- Monsters Unleashed #1 (1973). Cover art by Gray Morrow.

Publication information
- Publisher: Marvel Comics Group
- Schedule: Quarterly
- Format: Ongoing series
- Genre: Horror;
- Publication date: August 1973 – April 1975
- No. of issues: 11, and one annual publication
- Editor(s): Roy Thomas, Tony Isabella, Don McGregor

= Monsters Unleashed (comics) =

Marvel Comics series

Monsters Unleashed is the title of an American black-and-white comics magazine published by Magazine Management and two color comic-book miniseries from Marvel Comics. The first ran from 1973 to 1975. The two miniseries ran consecutively in 2017.

==Magazine Management (1973–1975)==

The first publication titled Monsters Unleashed was an American black-and-white horror comics magazine published by Magazine Management, a corporate sibling of Marvel Comics. The series ran 11 issues cover-dated 1973 to April 1975), plus one annual publication. With sister titles including Dracula Lives!, Tales of the Zombie and Vampire Tales, it was published by Marvel Comics' parent company, Magazine Management, and related corporations, under the brand emblem Marvel Monster Group. The first issue was dated simply 1973, but the second issue of the magazine, published quarterly, was cover-dated September 1973.

A magazine rather than a comic book, it did not fall under the purview of the comics industry's self-censorship Comics Code Authority, allowing the title to feature stronger content — such as moderate profanity, partial nudity, and more graphic violence — than color comics of the time.
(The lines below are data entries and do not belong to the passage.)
-- ==== Sys2Proof/Certificates/Slice0/Obligations.lean ====
section
/-!
DEFINITION. The statements about the part, for the provers.

A request's statement assumes `s.takes`: the handler takes a request that arrives now (BufferedRequestsWaitAndAreTaken
says what happens otherwise). `ends c s u` says that exec answers the state `u` with the line settled, and `asks c s u`
that in addition `u` is what the request's owner makes of `s` (BufferedRequestsWaitAndAreTaken and TransmitterOrder say
how the line settles). Where a shared operation is named in a statement
(lapse, refuse, latchFault, dropQuote), a statement of its own says what it does.
-/

open Sys2Proof Sys2Proof.Machine

/-! ## The machine -/

/-- A step takes the command at the front of the queue and runs exec on it with the queue's rest. -/
def Obligations.StepRunsTheFrontCommand : Prop :=
  ∀ (c : Instr) (rest : List Instr) (s : State), s.pending = c :: rest → step s = exec c (s.setPending rest)

/-- Every command of the table, in every state, answers a next state, and leaves the queue as it was: no command
faults and none is refused. -/
def Obligations.EveryCommandAnswersNext : Prop :=
  ∀ (c : Instr) (s : State), ∃ t, exec c s = .next t ∧ t.pending = s.pending

/-- R182, with the model's choices of assumption logs 1, 2 and 11: a request that arrives with no frame before it and
with room for its reply is taken by its owner. Otherwise its frame joins the inbound buffers, or is discarded with
OVERRUN where both are full; a frame equal to one that stands there joins as any other. At the end of every event the
transmitter draws its frames, and the handler takes the buffered frames, oldest first, as long as the reply queue can
hold the reply, the transmitter serving each. On an empty queue of commands a BUSY calculator makes one of its 120
calculator steps, and the part idles otherwise; the line settles in the same way. -/
def Obligations.BufferedRequestsWaitAndAreTaken : Prop :=
  (∀ (i : Instr) (f : InFrame) (s : State), WellFormed i → encodeRequest i = some f →
    (s.takes → ends i s (s.owner i)) ∧
    (¬ s.takes → s.lif.inbound.length < 2 →
      ends i s (s.setLif { s.lif with inbound := s.lif.inbound ++ [f] })) ∧
    (¬ s.takes → 2 ≤ s.lif.inbound.length →
      ends i s (s.setLif { s.lif with flags := { s.lif.flags with overrun := true } }))) ∧
  (∀ s : State,
    (s.lif.inbound = [] → s.settled = s.pump) ∧
    (8 ≤ s.pump.lif.replies.length + s.pump.reserved → s.settled = s.pump) ∧
    (∀ f rest, s.lif.inbound = f :: rest → s.pump.lif.replies.length + s.pump.reserved < 8 →
      s.settled = ((s.pump.setLif { s.pump.lif with inbound := rest }).owner (decodeFrame f)).settled)) ∧
  (∀ (i : Instr) (s : State), (s.owner i).lif.inbound = s.lif.inbound) ∧
  (∀ s : State, s.pending = [] →
    (s.rfc.busy = none → step s = .next s.settled) ∧
    (∀ c d, s.rfc.busy = some c →
      d = (if c.steps < 120 then { c with steps := c.steps + 1, work := c.work.step c.snapshot c.steps } else c) →
      step s = .next (s.setRfc { s.rfc with busy := some d }).settled))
Monsters Unleashed primarily featured standalone horror stories, both original and reprinted, including from pre-Comics Code comics from Marvel Comics' 1950s iteration, Atlas Comics. It occasionally featured stories starring the Marvel Comics swamp monster Man-Thing, the Marvel version of the Frankenstein monster, the bestial Wendigo, the science-fiction adventurer Gullivar Jones. and the superheroine Tigra. It also included text features on monster movies.
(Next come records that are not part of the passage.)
@[simp] theorem State.setNotices_lif (s : State) (x : NoticeLatch) : (s.setNotices x).lif = s.lif := rfl
@[simp] theorem State.setNotices_rcc (s : State) (x : NoticeLatch) : (s.setNotices x).rcc = s.rcc := rfl
@[simp] theorem State.setNotices_tariff (s : State) (x : NoticeLatch) : (s.setNotices x).tariff = s.tariff := rfl
@[simp] theorem State.setNotices_passes (s : State) (x : NoticeLatch) : (s.setNotices x).passes = s.passes := rfl
@[simp] theorem State.setNotices_xfer (s : State) (x : NoticeLatch) : (s.setNotices x).xfer = s.xfer := rfl
@[simp] theorem State.setNotices_lanes (s : State) (x : NoticeLatch) : (s.setNotices x).lanes = s.lanes := rfl
@[simp] theorem State.setNotices_ae (s : State) (x : NoticeLatch) : (s.setNotices x).ae = s.ae := rfl
@[simp] theorem State.setNotices_pbl (s : State) (x : NoticeLatch) : (s.setNotices x).pbl = s.pbl := rfl
@[simp] theorem State.setNotices_tally (s : State) (x : NoticeLatch) : (s.setNotices x).tally = s.tally := rfl
@[simp] theorem State.setNotices_rfc (s : State) (x : NoticeLatch) : (s.setNotices x).rfc = s.rfc := rfl
@[simp] theorem State.setNotices_quotes (s : State) (x : NoticeLatch) : (s.setNotices x).quotes = s.quotes := rfl
@[simp] theorem State.setNotices_journal (s : State) (x : NoticeLatch) : (s.setNotices x).journal = s.journal := rfl
@[simp] theorem State.setNotices_notices (s : State) (x : NoticeLatch) : (s.setNotices x).notices = x := rfl
@[simp] theorem State.setNotices_pending (s : State) (x : NoticeLatch) : (s.setNotices x).pending = s.pending := rfl

@[simp] theorem State.setPending_lif (s : State) (x : List Instr) : (s.setPending x).lif = s.lif := rfl
@[simp] theorem State.setPending_rcc (s : State) (x : List Instr) : (s.setPending x).rcc = s.rcc := rfl
@[simp] theorem State.setPending_tariff (s : State) (x : List Instr) : (s.setPending x).tariff = s.tariff := rfl
@[simp] theorem State.setPending_passes (s : State) (x : List Instr) : (s.setPending x).passes = s.passes := rfl
@[simp] theorem State.setPending_xfer (s : State) (x : List Instr) : (s.setPending x).xfer = s.xfer := rfl
@[simp] theorem State.setPending_lanes (s : State) (x : List Instr) : (s.setPending x).lanes = s.lanes := rfl
@[simp] theorem State.setPending_ae (s : State) (x : List Instr) : (s.setPending x).ae = s.ae := rfl
@[simp] theorem State.setPending_pbl (s : State) (x : List Instr) : (s.setPending x).pbl = s.pbl := rfl
@[simp] theorem State.setPending_tally (s : State) (x : List Instr) : (s.setPending x).tally = s.tally := rfl
@[simp] theorem State.setPending_rfc (s : State) (x : List Instr) : (s.setPending x).rfc = s.rfc := rfl
@[simp] theorem State.setPending_quotes (s : State) (x : List Instr) : (s.setPending x).quotes = s.quotes := rfl
@[simp] theorem State.setPending_journal (s : State) (x : List Instr) : (s.setPending x).journal = s.journal := rfl
@[simp] theorem State.setPending_notices (s : State) (x : List Instr) : (s.setPending x).notices = s.notices := rfl
@[simp] theorem State.setPending_pending (s : State) (x : List Instr) : (s.setPending x).pending = x := rfl

@[simp] theorem State.setLane_lif (s : State) (i : LaneId) (x : Lane) : (s.setLane i x).lif = s.lif := rfl
@[simp] theorem State.setLane_rcc (s : State) (i : LaneId) (x : Lane) : (s.setLane i x).rcc = s.rcc := rfl
@[simp] theorem State.setLane_tariff (s : State) (i : LaneId) (x : Lane) : (s.setLane i x).tariff = s.tariff := rfl
@[simp] theorem State.setLane_passes (s : State) (i : LaneId) (x : Lane) : (s.setLane i x).passes = s.passes := rfl
@[simp] theorem State.setLane_xfer (s : State) (i : LaneId) (x : Lane) : (s.setLane i x).xfer = s.xfer := rfl
@[simp] theorem State.setLane_lanes (s : State) (i : LaneId) (x : Lane) : (s.setLane i x).lanes = s.lanes.set i x := rfl
@[simp] theorem State.setLane_ae (s : State) (i : LaneId) (x : Lane) : (s.setLane i x).ae = s.ae := rfl
@[simp] theorem State.setLane_pbl (s : State) (i : LaneId) (x : Lane) : (s.setLane i x).pbl = s.pbl := rfl
@[simp] theorem State.setLane_tally (s : State) (i : LaneId) (x : Lane) : (s.setLane i x).tally = s.tally := rfl
@[simp] theorem State.setLane_rfc (s : State) (i : LaneId) (x : Lane) : (s.setLane i x).rfc = s.rfc := rfl
@[simp] theorem State.setLane_quotes (s : State) (i : LaneId) (x : Lane) : (s.setLane i x).quotes = s.quotes := rfl
@[simp] theorem State.setLane_journal (s : State) (i : LaneId) (x : Lane) : (s.setLane i x).journal = s.journal := rfl
@[simp] theorem State.setLane_notices (s : State) (i : LaneId) (x : Lane) : (s.setLane i x).notices = s.notices := rfl
@[simp] theorem State.setLane_pending (s : State) (i : LaneId) (x : Lane) : (s.setLane i x).pending = s.pending := rfl

/-- The member just set. -/
@[simp] theorem State.lane_setLane_self (s : State) (i : LaneId) (x : Lane) : (s.setLane i x).lane i = x := by
  simp [State.lane]

/-- Every member after the update. -/
theorem State.lane_setLane (s : State) (i j : LaneId) (x : Lane) :
    (s.setLane i x).lane j = if j = i then x else s.lane j := by
  simp [State.lane, Quad.get_set]

@[simp] theorem State.setSlot_lif (s : State) (i : SlotId) (x : QuoteSlot) : (s.setSlot i x).lif = s.lif := rfl
@[simp] theorem State.setSlot_rcc (s : State) (i : SlotId) (x : QuoteSlot) : (s.setSlot i x).rcc = s.rcc := rfl
@[simp] theorem State.setSlot_tariff (s : State) (i : SlotId) (x : QuoteSlot) : (s.setSlot i x).tariff = s.tariff := rfl
@[simp] theorem State.setSlot_passes (s : State) (i : SlotId) (x : QuoteSlot) : (s.setSlot i x).passes = s.passes := rfl
@[simp] theorem State.setSlot_xfer (s : State) (i : SlotId) (x : QuoteSlot) : (s.setSlot i x).xfer = s.xfer := rfl
@[simp] theorem State.setSlot_lanes (s : State) (i : SlotId) (x : QuoteSlot) : (s.setSlot i x).lanes = s.lanes := rfl
@[simp] theorem State.setSlot_ae (s : State) (i : SlotId) (x : QuoteSlot) : (s.setSlot i x).ae = s.ae := rfl
@[simp] theorem State.setSlot_pbl (s : State) (i : SlotId) (x : QuoteSlot) : (s.setSlot i x).pbl = s.pbl := rfl
@[simp] theorem State.setSlot_tally (s : State) (i : SlotId) (x : QuoteSlot) : (s.setSlot i x).tally = s.tally := rfl
@[simp] theorem State.setSlot_rfc (s : State) (i : SlotId) (x : QuoteSlot) : (s.setSlot i x).rfc = s.rfc := rfl
@[simp] theorem State.setSlot_quotes (s : State) (i : SlotId) (x : QuoteSlot) : (s.setSlot i x).quotes = s.quotes.set i x := rfl
@[simp] theorem State.setSlot_journal (s : State) (i : SlotId) (x : QuoteSlot) : (s.setSlot i x).journal = s.journal := rfl
@[simp] theorem State.setSlot_notices (s : State) (i : SlotId) (x : QuoteSlot) : (s.setSlot i x).notices = s.notices := rfl
@[simp] theorem State.setSlot_pending (s : State) (i : SlotId) (x : QuoteSlot) : (s.setSlot i x).pending = s.pending := rfl

/-- The member just set. -/
@[simp] theorem State.slot_setSlot_self (s : State) (i : SlotId) (x : QuoteSlot) : (s.setSlot i x).slot i = x := by
  simp [State.slot]

/-- Every member after the update. -/
theorem State.slot_setSlot (s : State) (i j : SlotId) (x : QuoteSlot) :
    (s.setSlot i x).slot j = if j = i then x else s.slot j := by
  simp [State.slot, Quad.get_set]

/-! ## A setter used twice -/

@[simp] theorem State.setLif_setLif (s : State) (x y : LineInterface) : (s.setLif x).setLif y = s.setLif y := rfl
@[simp] theorem State.setRcc_setRcc (s : State) (x y : ClockBlock) : (s.setRcc x).setRcc y = s.setRcc y := rfl
@[simp] theorem State.setTariff_setTariff (s : State) (x y : Vector ProductSlot 63) : (s.setTariff x).setTariff y = s.setTariff y := rfl
@[simp] theorem State.setPasses_setPasses (s : State) (x y : List PassEntry) : (s.setPasses x).setPasses y = s.setPasses y := rfl
@[simp] theorem State.setXfer_setXfer (s : State) (x y : Transfer) : (s.setXfer x).setXfer y = s.setXfer y := rfl
@[simp] theorem State.setLanes_setLanes (s : State) (x y : Quad Lane) : (s.setLanes x).setLanes y = s.setLanes y := rfl
@[simp] theorem State.setAe_setAe (s : State) (x y : AdmissionEngine) : (s.setAe x).setAe y = s.setAe y := rfl
@[simp] theorem State.setPbl_setPbl (s : State) (x y : PassbackList) : (s.setPbl x).setPbl y = s.setPbl y := rfl
@[simp] theorem State.setTally_setTally (s : State) (x y : Tally) : (s.setTally x).setTally y = s.setTally y := rfl
@[simp] theorem State.setRfc_setRfc (s : State) (x y : Calculator) : (s.setRfc x).setRfc y = s.setRfc y := rfl
@[simp] theorem State.setQuotes_setQuotes (s : State) (x y : Quad QuoteSlot) : (s.setQuotes x).setQuotes y = s.setQuotes y := rfl
@[simp] theorem State.setJournal_setJournal (s : State) (x y : Journal) : (s.setJournal x).setJournal y = s.setJournal y := rfl
@[simp] theorem State.setNotices_setNotices (s : State) (x y : NoticeLatch) : (s.setNotices x).setNotices y = s.setNotices y := rfl
@[simp] theorem State.setPending_setPending (s : State) (x y : List Instr) : (s.setPending x).setPending y = s.setPending y := rfl

end Machine

end Sys2Proof
end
Monsters Unleashed was edited by Roy Thomas for the first six issues, succeeded by Tony Isabella, and then Don McGregor for the last two issues. The painted covers were illustrated by the likes of Gray Morrow, Boris Vallejo, Neal Adams, Frank Brunner, Bob Larkin, Richard Hescox, Earl Norem, and Jose Antonio Domingo. In addition to the 11 issues there was one annual publication in 1975 consisting completely of stories reprinted from the magazine.

==Marvel Comics (2017)==

===Volume two===
The second volume of Monsters Unleashed is a Marvel Comics series published in 2017. It is the flagship title of the "Monster Unleashed" company-wide crossover story arc. Additionally, a tie-in trade paperback book, Monsters Unleashed Prelude, reprinted late 1950s and early 1960s "pre-superhero Marvel" stories starring several of the giant monsters seen in the new series.
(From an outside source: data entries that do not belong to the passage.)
@[simp] theorem State.laneConfigRequest_frame (s : State) (tag : Byte) (l r u a : Byte) :
    (s.laneConfigRequest tag l r u a).rcc = s.rcc ∧
    (s.laneConfigRequest tag l r u a).tariff = s.tariff ∧
    (s.laneConfigRequest tag l r u a).passes = s.passes ∧
    (s.laneConfigRequest tag l r u a).xfer = s.xfer ∧
    (s.laneConfigRequest tag l r u a).pbl = s.pbl ∧
    (s.laneConfigRequest tag l r u a).tally = s.tally ∧
    (s.laneConfigRequest tag l r u a).rfc = s.rfc ∧
    (s.laneConfigRequest tag l r u a).quotes = s.quotes ∧
    (s.laneConfigRequest tag l r u a).pending = s.pending := by
  unfold State.laneConfigRequest; (repeat' split) <;> simp

theorem State.outputEffect_frame {s u : State} {l : LaneId} {out : LaneOutput} {v : Byte}
    (h : s.outputEffect l out v = some u) :
    u.rcc = s.rcc ∧
    u.tariff = s.tariff ∧
    u.xfer = s.xfer ∧
    u.rfc = s.rfc ∧
    u.quotes = s.quotes ∧
    u.pending = s.pending := by
  unfold State.outputEffect at h
  cases out <;> dsimp only at h <;> split at h <;> simp only [Option.map_eq_some_iff, reduceCtorEq] at h <;>
    (obtain ⟨_, _, rfl⟩ := h; simp)

@[simp] theorem State.laneOutputRequest_frame (s : State) (tag : Byte) (l o v : Byte) :
    (s.laneOutputRequest tag l o v).rcc = s.rcc ∧
    (s.laneOutputRequest tag l o v).tariff = s.tariff ∧
    (s.laneOutputRequest tag l o v).xfer = s.xfer ∧
    (s.laneOutputRequest tag l o v).rfc = s.rfc ∧
    (s.laneOutputRequest tag l o v).quotes = s.quotes ∧
    (s.laneOutputRequest tag l o v).pending = s.pending := by
  unfold State.laneOutputRequest; (repeat' split)
  · rename_i h; simp [State.outputEffect_frame h]
  all_goals simp

@[simp] theorem State.clearLane_frame (s : State) (tag : Byte) (l : LaneId) :
    (s.clearLane tag l).rcc = s.rcc ∧
    (s.clearLane tag l).tariff = s.tariff ∧
    (s.clearLane tag l).passes = s.passes ∧
    (s.clearLane tag l).xfer = s.xfer ∧
    (s.clearLane tag l).ae = s.ae ∧
    (s.clearLane tag l).pbl = s.pbl ∧
    (s.clearLane tag l).tally = s.tally ∧
    (s.clearLane tag l).rfc = s.rfc ∧
    (s.clearLane tag l).quotes = s.quotes ∧
    (s.clearLane tag l).pending = s.pending := by
  unfold State.clearLane; dsimp only; (repeat' split) <;> simp

@[simp] theorem State.laneClearRequest_frame (s : State) (tag : Byte) (l : Byte) :
    (s.laneClearRequest tag l).rcc = s.rcc ∧
    (s.laneClearRequest tag l).tariff = s.tariff ∧
    (s.laneClearRequest tag l).passes = s.passes ∧
    (s.laneClearRequest tag l).xfer = s.xfer ∧
    (s.laneClearRequest tag l).ae = s.ae ∧
    (s.laneClearRequest tag l).pbl = s.pbl ∧
    (s.laneClearRequest tag l).tally = s.tally ∧
    (s.laneClearRequest tag l).rfc = s.rfc ∧
    (s.laneClearRequest tag l).quotes = s.quotes ∧
    (s.laneClearRequest tag l).pending = s.pending := by
  unfold State.laneClearRequest; (repeat' split) <;> simp

@[simp] theorem State.laneInjectRequest_frame (s : State) (tag : Byte) (l : Byte) (p : Nat) :
    (s.laneInjectRequest tag l p).rcc = s.rcc ∧
    (s.laneInjectRequest tag l p).tariff = s.tariff ∧
    (s.laneInjectRequest tag l p).passes = s.passes ∧
    (s.laneInjectRequest tag l p).xfer = s.xfer ∧
    (s.laneInjectRequest tag l p).lanes = s.lanes ∧
    (s.laneInjectRequest tag l p).pbl = s.pbl ∧
    (s.laneInjectRequest tag l p).tally = s.tally ∧
    (s.laneInjectRequest tag l p).rfc = s.rfc ∧
    (s.laneInjectRequest tag l p).quotes = s.quotes ∧
    (s.laneInjectRequest tag l p).journal = s.journal ∧
    (s.laneInjectRequest tag l p).notices = s.notices ∧
    (s.laneInjectRequest tag l p).pending = s.pending := by
  unfold State.laneInjectRequest; (repeat' split) <;> simp

@[simp] theorem State.quoteRequest_frame (s : State) (tag : Byte) (p : Nat) :
    (s.quoteRequest tag p).rcc = s.rcc ∧
    (s.quoteRequest tag p).tariff = s.tariff ∧
    (s.quoteRequest tag p).xfer = s.xfer ∧
    (s.quoteRequest tag p).lanes = s.lanes ∧
    (s.quoteRequest tag p).ae = s.ae ∧
    (s.quoteRequest tag p).pbl = s.pbl ∧
    (s.quoteRequest tag p).tally = s.tally ∧
    (s.quoteRequest tag p).journal = s.journal ∧
    (s.quoteRequest tag p).notices = s.notices ∧
    (s.quoteRequest tag p).pending = s.pending := by
  unfold State.quoteRequest; (repeat' split) <;> simp

@[simp] theorem State.confirmDrops_frame (s : State) (tag : Byte) (k : SlotId) (c : StatusCode) (r : DropReason) :
    (s.confirmDrops tag k c r).rcc = s.rcc ∧
    (s.confirmDrops tag k c r).tariff = s.tariff ∧
    (s.confirmDrops tag k c r).xfer = s.xfer ∧
    (s.confirmDrops tag k c r).lanes = s.lanes ∧
    (s.confirmDrops tag k c r).ae = s.ae ∧
    (s.confirmDrops tag k c r).pbl = s.pbl ∧
    (s.confirmDrops tag k c r).tally = s.tally ∧
    (s.confirmDrops tag k c r).pending = s.pending := by
  simp [State.confirmDrops]

@[simp] theorem State.confirmQuoted_frame (s : State) (tag : Byte) (k : SlotId) (i : QuoteIdentity) (x : Snapshot) (r : Results) :
    (s.confirmQuoted tag k i x r).rcc = s.rcc ∧
    (s.confirmQuoted tag k i x r).tariff = s.tariff ∧
    (s.confirmQuoted tag k i x r).xfer = s.xfer ∧
    (s.confirmQuoted tag k i x r).lanes = s.lanes ∧
    (s.confirmQuoted tag k i x r).ae = s.ae ∧
    (s.confirmQuoted tag k i x r).pbl = s.pbl ∧
    (s.confirmQuoted tag k i x r).pending = s.pending := by
  unfold State.confirmQuoted; (repeat' split) <;> simp

@[simp] theorem State.confirmSlot_frame (s : State) (tag : Byte) (k : SlotId) (p : Nat) :
    (s.confirmSlot tag k p).rcc = s.rcc ∧
    (s.confirmSlot tag k p).tariff = s.tariff ∧
    (s.confirmSlot tag k p).xfer = s.xfer ∧
    (s.confirmSlot tag k p).lanes = s.lanes ∧
    (s.confirmSlot tag k p).ae = s.ae ∧
    (s.confirmSlot tag k p).pbl = s.pbl ∧
    (s.confirmSlot tag k p).pending = s.pending := by
  unfold State.confirmSlot; (repeat' split) <;> simp

@[simp] theorem State.confirmRequest_frame (s : State) (tag : Byte) (k : Byte) (p : Nat) :
    (s.confirmRequest tag k p).rcc = s.rcc ∧
    (s.confirmRequest tag k p).tariff = s.tariff ∧
    (s.confirmRequest tag k p).xfer = s.xfer ∧
    (s.confirmRequest tag k p).lanes = s.lanes ∧
    (s.confirmRequest tag k p).ae = s.ae ∧
    (s.confirmRequest tag k p).pbl = s.pbl ∧
    (s.confirmRequest tag k p).pending = s.pending := by
  unfold State.confirmRequest; (repeat' split) <;> simp

@[simp] theorem State.cancelSlot_frame (s : State) (tag : Byte) (k : SlotId) (p : Nat) :
    (s.cancelSlot tag k p).rcc = s.rcc ∧
    (s.cancelSlot tag k p).tariff = s.tariff ∧
    (s.cancelSlot tag k p).xfer = s.xfer ∧
    (s.cancelSlot tag k p).lanes = s.lanes ∧
    (s.cancelSlot tag k p).ae = s.ae ∧
    (s.cancelSlot tag k p).pbl = s.pbl ∧
    (s.cancelSlot tag k p).tally = s.tally ∧
    (s.cancelSlot tag k p).pending = s.pending := by
  unfold State.cancelSlot; (repeat' split) <;> simp

@[simp] theorem State.cancelRequest_frame (s : State) (tag : Byte) (k : Byte) (p : Nat) :
    (s.cancelRequest tag k p).rcc = s.rcc ∧
    (s.cancelRequest tag k p).tariff = s.tariff ∧
    (s.cancelRequest tag k p).xfer = s.xfer ∧
    (s.cancelRequest tag k p).lanes = s.lanes ∧
    (s.cancelRequest tag k p).ae = s.ae ∧
    (s.cancelRequest tag k p).pbl = s.pbl ∧
    (s.cancelRequest tag k p).tally = s.tally ∧
    (s.cancelRequest tag k p).pending = s.pending := by
  unfold State.cancelRequest; (repeat' split) <;> simp

@[simp] theorem State.quoteQueryRequest_frame (s : State) (tag : Byte) (k : Byte) :
    (s.quoteQueryRequest tag k).rcc = s.rcc ∧
    (s.quoteQueryRequest tag k).tariff = s.tariff ∧
    (s.quoteQueryRequest tag k).passes = s.passes ∧
    (s.quoteQueryRequest tag k).xfer = s.xfer ∧
    (s.quoteQueryRequest tag k).lanes = s.lanes ∧
    (s.quoteQueryRequest tag k).ae = s.ae ∧
    (s.quoteQueryRequest tag k).pbl = s.pbl ∧
    (s.quoteQueryRequest tag k).tally = s.tally ∧
    (s.quoteQueryRequest tag k).rfc = s.rfc ∧
    (s.quoteQueryRequest tag k).quotes = s.quotes ∧
    (s.quoteQueryRequest tag k).journal = s.journal ∧
    (s.quoteQueryRequest tag k).notices = s.notices ∧
    (s.quoteQueryRequest tag k).pending = s.pending := by
  unfold State.quoteQueryRequest; (repeat' split) <;> simp

@[simp] theorem State.clearReported_frame (s : State) :
    (s.clearReported).rcc = s.rcc ∧
    (s.clearReported).tariff = s.tariff ∧
    (s.clearReported).passes = s.passes ∧
    (s.clearReported).xfer = s.xfer ∧
    (s.clearReported).lanes = s.lanes ∧
    (s.clearReported).ae = s.ae ∧
    (s.clearReported).tally = s.tally ∧
    (s.clearReported).rfc = s.rfc ∧
    (s.clearReported).quotes = s.quotes ∧
    (s.clearReported).journal = s.journal ∧
    (s.clearReported).notices = s.notices ∧
    (s.clearReported).pending = s.pending := by
  simp [State.clearReported]

@[simp] theorem State.statusRequest_frame (s : State) (tag : Byte) (o : Byte) :
    (s.statusRequest tag o).rcc = s.rcc ∧
    (s.statusRequest tag o).tariff = s.tariff ∧
    (s.statusRequest tag o).passes = s.passes ∧
    (s.statusRequest tag o).xfer = s.xfer ∧
    (s.statusRequest tag o).lanes = s.lanes ∧
    (s.statusRequest tag o).ae = s.ae ∧
    (s.statusRequest tag o).tally = s.tally ∧
    (s.statusRequest tag o).rfc = s.rfc ∧
    (s.statusRequest tag o).quotes = s.quotes ∧
    (s.statusRequest tag o).journal = s.journal ∧
    (s.statusRequest tag o).notices = s.notices ∧
    (s.statusRequest tag o).pending = s.pending := by
  unfold State.statusRequest; (repeat' split) <;> simp

@[simp] theorem State.tallyRequest_frame (s : State) (tag : Byte) (a b : Byte) :
    (s.tallyRequest tag a b).rcc = s.rcc ∧
    (s.tallyRequest tag a b).tariff = s.tariff ∧
    (s.tallyRequest tag a b).passes = s.passes ∧
    (s.tallyRequest tag a b).xfer = s.xfer ∧
    (s.tallyRequest tag a b).lanes = s.lanes ∧
    (s.tallyRequest tag a b).ae = s.ae ∧
    (s.tallyRequest tag a b).pbl = s.pbl ∧
    (s.tallyRequest tag a b).tally = s.tally ∧
    (s.tallyRequest tag a b).rfc = s.rfc ∧
    (s.tallyRequest tag a b).quotes = s.quotes ∧
    (s.tallyRequest tag a b).journal = s.journal ∧
    (s.tallyRequest tag a b).notices = s.notices ∧
    (s.tallyRequest tag a b).pending = s.pending := by
  unfold State.tallyRequest; (repeat' split) <;> simp

@[simp] theorem State.journalFetchRequest_frame (s : State) (tag : Byte) (n : Nat) :
    (s.journalFetchRequest tag n).rcc = s.rcc ∧
    (s.journalFetchRequest tag n).tariff = s.tariff ∧
    (s.journalFetchRequest tag n).passes = s.passes ∧
    (s.journalFetchRequest tag n).xfer = s.xfer ∧
    (s.journalFetchRequest tag n).lanes = s.lanes ∧
    (s.journalFetchRequest tag n).ae = s.ae ∧
    (s.journalFetchRequest tag n).pbl = s.pbl ∧
    (s.journalFetchRequest tag n).tally = s.tally ∧
    (s.journalFetchRequest tag n).rfc = s.rfc ∧
    (s.journalFetchRequest tag n).quotes = s.quotes ∧
    (s.journalFetchRequest tag n).notices = s.notices ∧
    (s.journalFetchRequest tag n).pending = s.pending := by
  unfold State.journalFetchRequest; (repeat' split) <;> simp

@[simp] theorem State.noticeMaskRequest_frame (s : State) (tag : Byte) (k v : Byte) :
    (s.noticeMaskRequest tag k v).rcc = s.rcc ∧
    (s.noticeMaskRequest tag k v).tariff = s.tariff ∧
    (s.noticeMaskRequest tag k v).passes = s.passes ∧
    (s.noticeMaskRequest tag k v).xfer = s.xfer ∧
    (s.noticeMaskRequest tag k v).lanes = s.lanes ∧
    (s.noticeMaskRequest tag k v).ae = s.ae ∧
    (s.noticeMaskRequest tag k v).pbl = s.pbl ∧
    (s.noticeMaskRequest tag k v).tally = s.tally ∧
    (s.noticeMaskRequest tag k v).rfc = s.rfc ∧
    (s.noticeMaskRequest tag k v).quotes = s.quotes ∧
    (s.noticeMaskRequest tag k v).journal = s.journal ∧
    (s.noticeMaskRequest tag k v).pending = s.pending := by
  unfold State.noticeMaskRequest; (repeat' split) <;> simp

end Sys2Proof.Machine
end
Monsters Unleashed volume two began publication in January 2017. The five-issue miniseries was cover-date March–May 2017.

===Synopsis===
Monsters have been appearing on Earth upon falling from the sky. The Avengers fight a reptilian monster in Boston, the X-Men fight a spider monster in London, the Black Panther and Shuri defend Wakanda from a thick-skinned monster, the Guardians of the Galaxy defend Groot from a snake-like monster in Seattle, the Inhumans fight a multi-headed monster in Venice, and the Champions fight a tentacled eye monster in Los Angeles. In Peru, Elsa Bloodstone finds a prophecy that tells of the Monster King, whom all monsters fear. The Winter Guard fights monsters in Moscow while Valkyrie and Warrior Woman fight them in Edinburgh while Atlas fights them in Washington, D.C. Medusa and Karnak discover that Kei Kawade is an Inhuman who can summon monsters called Goliathons to help fight the Leviathon invasion. Kei learns how to use his powers and manages to defeat the Leviathon Queen with a team of new monsters.

===Titles involved===
- Monsters Unleashed vol. 2, #1–5
- All-New X-Men vol. 2 #1.MU
- Avengers vol. 7 #1.MU
- Champions vol. 2 #1.MU
- Doctor Strange vol. 4 #1.MU
- Guardians of the Galaxy vol. 4 #1.MU
- Spider-Man/Deadpool #1.MU
- Totally Awesome Hulk #1.MU
- Uncanny Inhumans #1.MU
- Marvel Free Previews: Monsters Unleashed! #1

===Volume three===
The third volume of Monsters Unleashed is a twelve-issue Marvel Comics miniseries cover-dated June-Oct. 2017. It follows the adventures of Kei Kawade, vampire-hunter Elsa Bloodstone, and Kei Kawade's creations Aegish, Slizzik, Scragg, Hi Vo and Mekara. The series unfolds as the team takes on gargantuan creatures and protects the planet while also having to deal with the latest incarnation of Intelligencia.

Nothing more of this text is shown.